## TASK OBJECTIVE
Restate word for word the lines of the material below, from the line with "its fields, and" to the line with "x).fn = fn := rfl", both lines included, and no others.

## STORED DATA

theorem State.commitWrites_wrs {s : State} {cx : Cx} {k n : Nat} {a : BitVec 64} (ha : cx.blk.acts = [(k, { kind := .wrs n a })]) :
    s.commitWrites cx = (((s.setHalf cx.p cx.half {}).onTask cx.p cx.t (fun t => t.writeRegs cx.blk)).wrs cx.p cx.t n a).onTask cx.p cx.t
      (fun t => { (t.writeFlags cx.blk) with rwait := [], refault := none }) := by
  unfold State.commitWrites
  rw [ha]
  rfl

/-- What a WRS leaves of its task, in the die cycle `now`. -/
def Task.wrsAt (t : Task) (now : BitVec 64) (n : Nat) (a : BitVec 64) : Task :=
  if n = 0x101 ∨ n = 0x102 then t else if n = 0x006 then t.wrsMiss now a else if n = 0x010 then t.wrsWake now a else t.wrs n a

theorem State.task_wrs (s : State) (p n : Nat) {k : Nat} (a : BitVec 64) (hk : k < 16) :
    (s.wrs p k n a).task p k = (s.task p k).wrsAt (s.cycOf p) n a := by
  unfold State.wrs
  split
  · exact State.task_onPlot s p p k _ (fun _ => rfl)
  · exact State.task_onPlot s p p k _ (fun _ => by split <;> rfl)
  · rw [State.task_onTask, if_pos ⟨rfl, rfl, hk⟩]
    rfl
  · rw [State.task_onTask, if_pos ⟨rfl, rfl, hk⟩]
    rfl
  · rename_i h1 h2 h3 h4
    rw [State.task_onTask, if_pos ⟨rfl, rfl, hk⟩, Task.wrsAt, if_neg (fun h => h.elim h1 h2), if_neg h3, if_neg h4]

/-- No WRS changes what its task is leaving for. -/
theorem Task.leaving_wrs (t : Task) (n : Nat) (a : BitVec 64) : (t.wrs n a).leaving = t.leaving := by
  unfold Task.wrs
  split <;> rfl

theorem Task.leaving_wrsAt (t : Task) (now : BitVec 64) (n : Nat) (a : BitVec 64) : (t.wrsAt now n a).leaving = t.leaving := by
  unfold Task.wrsAt Task.wrsMiss Task.wrsWake
  split
  · rfl
  · split
    · split
      · rfl
      · exact Task.leaving_wrs ..
    · split
      · exact Task.leaving_wrs ..
      · exact Task.leaving_wrs ..

/-! ## The committed task -/

/-- What a write of registers leaves of what a WRS reads. -/
def Task.sys (t : Task) : Leaving × BitVec 9 × BitVec 8 × Bool × BitVec 40 × BitVec 16 × Option (BitVec 64) × BitVec 64 × BitVec 16 :=
  (t.leaving, t.fctl, t.sigctl, t.smiss, t.trapv, t.wake, t.smissAt, t.wakeCyc, t.wakeNew)

/-- The task that a WRS has written, before the block's flags. -/
def Task.written (t : Task) (b : Block) (now : BitVec 64) (n : Nat) (a : BitVec 64) : Task := (t.writeRegs b).wrsAt now n a

theorem State.task_commitWrites_wrs {s : State} {cx : Cx} {k n : Nat} {a : BitVec 64} (ht : cx.t < 16)
    (ha : cx.blk.acts = [(k, { kind := .wrs n a })]) : (s.commitWrites cx).task cx.p cx.t =
      { (((s.task cx.p cx.t).written cx.blk (s.cycOf cx.p) n a).writeFlags cx.blk) with rwait := [], refault := none } := by
  rw [State.commitWrites_wrs ha, State.task_onTask, if_pos ⟨rfl, rfl, ht⟩, State.task_wrs _ _ _ _ ht, State.task_onTask, if_pos ⟨rfl, rfl, ht⟩,
    State.task_setHalf]
  rfl

/-- The committed task of a block whose one act is a WRS: what its WRS wrote, with the flags ORed in after it (R96). -/
theorem State.commit_wrs {w : State} {cx : Cx} {k n : Nat} {a : BitVec 64} (ht : cx.t < 16) (ha : cx.blk.acts = [(k, { kind := .wrs n a })])
    (hs : cx.blk.branch ≠ some .endt ∧ ∀ n, cx.blk.branch ≠ some (.trap n)) (hl : (w.task cx.p cx.t).leaving = .no) :
    let v := (w.commit cx).task cx.p cx.t
    let x := ((w.task cx.p cx.t).written cx.blk (w.cycOf cx.p) n a).writeFlags cx.blk
    v.flagged = x.flagged ∧ (w.commit cx).select = (w.commitWrites cx).select ∧ v.pri = x.pri ∧
    (cx.blk.branch ≠ some .tret → (∀ b, cx.blk.branch ≠ some (.tretAt b)) → v.trapv = x.trapv) ∧
    w.commit cx = ((((w.commitWrites cx).commitEffects cx).transfer cx).commitIssues cx).commitShows cx := by
  intro v x
  have hw := State.task_commitWrites_wrs (s := w) ht ha
  have hlx : x.leaving = .no := by
    refine (congrArg Prod.fst (Task.plain_writeFlags _ _)).trans ?_
    refine (Task.leaving_wrsAt ..).trans ?_
    exact (Task.writeRegs_keeps Task.leaving (fun _ _ _ _ => rfl) _ _).trans hl
  obtain ⟨hc, hf⟩ := State.commit_flagged hs (by rw [hw]; exact hlx)
  have hsel : (w.commit cx).select = (w.commitWrites cx).select := by
    rw [hc, State.select_commitShows, State.commitIssues_wrs ha, State.select_abortOther, State.select_onTask (f := Task.haltDeps) _ _ _ (fun _ => rfl),
      State.select_transfer hs, State.commitEffects_wrs ha, State.select_bump, State.select_bump, State.select_bump, State.select_pops]
  refine ⟨hf.trans (by rw [hw]; rfl), hsel, ?_, fun h1 h2 => ?_, hc⟩
  · refine (congrFun (congrFun (congrArg Prod.fst hsel) cx.p) cx.t).trans ?_
    change ((w.commitWrites cx).task cx.p cx.t).pri = _
    rw [hw]
  · have trapv_of_fixed : ∀ {t u : Task}, t.fixed = u.fixed → t.trapv = u.trapv := fun h => congrArg (fun y => y.2.2.2.2.1) h
    change ((w.commit cx).task cx.p cx.t).trapv = _
    rw [hc, trapv_of_fixed (State.fixed_commitShows ..), trapv_of_fixed (State.fixed_commitIssues ..),
      State.transfer_task Task.trapv_transferKeeps hs (fun h => h.elim (fun h => h1 h) (fun ⟨b, h⟩ => h2 b h)),
      trapv_of_fixed (State.fixed_commitEffects ..), hw]
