-- ==== Sys2Proof/Proofs/WordParts.lean ====
section
/-! PROOFS. The parts of an instruction word (R52 to R56): the codes of operands and of its other parts, what is read back from them, the
  word of
its fields, and what the checks of its row say of each field. -/

namespace Sys2Proof

/-! ## The codes of operands, and back -/

@[simp] theorem Fields.pred_fieldsMk (op : BitVec 7) (fn : BitVec 5) (p : Pred) (d a b : BitVec 8) (x : BitVec 19) :
    (fieldsMk op fn p d a b x).pred = some p := by
  cases p <;> rfl

section
variable (op : BitVec 7) (fn : BitVec 5) (p : Pred) (d a b : BitVec 8) (x : BitVec 19)
@[simp] theorem fieldsMk_op : (fieldsMk op fn p d a b x).op = op := rfl
@[simp] theorem fieldsMk_fn : (fieldsMk op fn p d a b x).fn = fn := rfl
@[simp] theorem fieldsMk_d : (fieldsMk op fn p d a b x).d = d := rfl
@[simp] theorem fieldsMk_a : (fieldsMk op fn p d a b x).a = a := rfl
@[simp] theorem fieldsMk_b : (fieldsMk op fn p d a b x).b = b := rfl
@[simp] theorem fieldsMk_x : (fieldsMk op fn p d a b x).x = x := rfl
end

@[simp] theorem Dst.ofCode_code (d : Dst) : Dst.ofCode d.code = some d := by
  cases d with
  | none => rfl
  | g i => revert i; decide
  | f i => revert i; decide
  | v i => revert i; decide
  | c i => revert i; decide

/-- An operand that is IMM carries x. -/
def Opnd.carries (a : Opnd) (x : BitVec 19) : Prop := ∀ y, a = .imm y → y = x

/-- Only the IMM descriptor looks at the immediate. -/
theorem Opnd.ofCode_of_ne {c : BitVec 8} (h : c ≠ 0xF8) (x : BitVec 19) : Opnd.ofCode c x = Opnd.ofCode c 0 := by
  simp only [Opnd.ofCode, if_neg h]

theorem Opnd.code_ne_imm {a : Opnd} (h : ∀ y, a ≠ .imm y) : a.code ≠ 0xF8 := by
  cases a with
  | imm y => exact absurd rfl (h y)
  | zero => decide
  | slot k => exact (by decide : ∀ k, (Opnd.slot k).code ≠ 0xF8) k
  | g i => exact (by decide : ∀ i, (Opnd.g i).code ≠ 0xF8) i
  | f i => exact (by decide : ∀ i, (Opnd.f i).code ≠ 0xF8) i
  | v i => exact (by decide : ∀ i, (Opnd.v i).code ≠ 0xF8) i
  | c i => exact (by decide : ∀ i, (Opnd.c i).code ≠ 0xF8) i

/-- The code of an operand names it, where the word's immediate is the one it carries. -/
theorem Opnd.ofCode_code {a : Opnd} {x : BitVec 19} (h : a.carries x) : Opnd.ofCode a.code x = some a := by
  by_cases hi : ∃ y, a = .imm y
  · obtain ⟨y, rfl⟩ := hi
    simp [Opnd.ofCode, Opnd.code, h y rfl]
  · rw [Opnd.ofCode_of_ne (Opnd.code_ne_imm (not_exists.1 hi))]
    cases a with
    | imm y => exact absurd ⟨y, rfl⟩ hi
    | zero => rfl
    | slot k => exact (by decide : ∀ k, Opnd.ofCode (Opnd.slot k).code 0 = some (.slot k)) k
    | g i => exact (by decide : ∀ i, Opnd.ofCode (Opnd.g i).code 0 = some (.g i)) i
    | f i => exact (by decide : ∀ i, Opnd.ofCode (Opnd.f i).code 0 = some (.f i)) i
    | v i => exact (by decide : ∀ i, Opnd.ofCode (Opnd.v i).code 0 = some (.v i)) i
    | c i => exact (by decide : ∀ i, Opnd.ofCode (Opnd.c i).code 0 = some (.c i)) i

theorem Opnd.carries_of_ne {a : Opnd} (h : a.code ≠ 0xF8) (x : BitVec 19) : a.carries x := by
  rintro y rfl
  exact absurd rfl h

## ANSWER BOX
its fields, and what the checks of its row say of each field. -/

namespace Sys2Proof

/-! ## The codes of operands, and back -/

@[simp] theorem Fields.pred_fieldsMk (op : BitVec 7) (fn : BitVec 5) (p : Pred) (d a b : BitVec 8) (x : BitVec 19) :
    (fieldsMk op fn p d a b x).pred = some p := by
  cases p <;> rfl

section
variable (op : BitVec 7) (fn : BitVec 5) (p : Pred) (d a b : BitVec 8) (x : BitVec 19)
@[simp] theorem fieldsMk_op : (fieldsMk op fn p d a b x).op = op := rfl
@[simp] theorem fieldsMk_fn : (fieldsMk op fn p d a b x).fn = fn := rfl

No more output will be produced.